**Prompt:** Copy, word for word, each line of the data below from the first through the line containing "the base dies", and stop there.

(Entries shown begins)

-- ==== Sys2Proof/Machine/Sealed.lean ====
section
/-! DEFINITION. Sealed memory as it lies in the stacks (chapter 09): engine keys, counter blocks, keystream and MACs
(R189, R190, R217), tags, the counter tree and its addresses (R191–R194), the metadata cache (R196), and the code of
the base dies (R180). `Mem.hbm` holds what the lines decipher to; the stored bytes are computed here from it and from
the counters. Log entry 119 (DESIGN CHOICE). -/

namespace Sys2Proof.Machine
open Sys2Proof

/-! ## Units -/

/-- The key of the tag unit that holds a physical byte: the 32-byte block, or the first block of
the 64-byte line where the region has no SECTOR. -/
def unitKey (unit pa : Nat) : Nat := if unit = 32 then pa / 32 else pa / 64 * 2

def Dev.unitMeta (d : Dev) (k : Nat) : UnitMeta := Tab.get UnitMeta.reset d.mem.meta_ k
def Dev.modUnit (d : Dev) (k : Nat) (f : UnitMeta → UnitMeta) : Dev :=
  { d with mem := { d.mem with meta_ := Tab.mod UnitMeta.reset d.mem.meta_ k f } }

/-- The tag fields of unit `k` of a region: its own counters, or those of the region's base. -/
def Dev.metaAt (d : Dev) (f r k : Nat) : UnitMeta :=
  let u := d.unitMeta k
  if u.own then u else { (d.region (regKey f r)).base with cause := u.cause, dead := u.dead }

/-- The unit's counters become its own. -/
def Dev.setMeta (d : Dev) (f r k : Nat) (g : UnitMeta → UnitMeta) : Dev :=
  let u := g (d.metaAt f r k)
  d.modUnit k fun _ => { u with own := true }

/-- The renewal that a region was asked for has met a mark (R198). -/
def Dev.renewDue (d : Dev) (f r : Nat) : Bool :=
  let x := d.region (regKey f r)
  x.renew && d.tide.count != x.renewAt

/-- The epoch of a region: one more from the mark at which its renewal takes effect. -/
def Dev.epochOf (d : Dev) (f r : Nat) : BitVec 50 :=
  let e := (d.region (regKey f r)).epoch
  if d.renewDue f r then e + 1 else e

/-- The epoch that a unit's EPB names: E where it equals E mod 2, else E − 1 (R197). -/
def epochFrom (e : Nat) (epb : Bool) : Nat := if (e % 2 == 1) == epb then e else e - 1

/-! ## Engine keys, counter blocks and keystream (R189, R217) -/

/-- The key K of a region under a slot key. -/
def engineKeyOf (slotKey : B256) (dev f r : Nat) (salt : DWord) : BitVec 128 :=
  firstHalf (Config.sm3 (strBytes slotKey 16 ++ ascii "VX-MEMK" ++ leBytes 3 dev ++ [BitVec.ofNat 8 f] ++
    leBytes 2 r ++ leBytes 8 salt.toNat))

/-- The device's address in counter blocks and engine keys: its membership's, or the address of a BENCH plan (R228). -/
def Dev.memAddr (d : Dev) : BitVec 20 :=
  match d.sec.member with
  | some m => m.addr
  | none => d.sec.benchAddr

(Entries shown ends)

**Problem solution:**
-- ==== Sys2Proof/Machine/Sealed.lean ====
section
/-! DEFINITION. Sealed memory as it lies in the stacks (chapter 09): engine keys, counter blocks, keystream and MACs
(R189, R190, R217), tags, the counter tree and its addresses (R191–R194), the metadata cache (R196), and the code of
the base dies (R180). `Mem.hbm` holds what the lines decipher to; the stored bytes are computed here from it and from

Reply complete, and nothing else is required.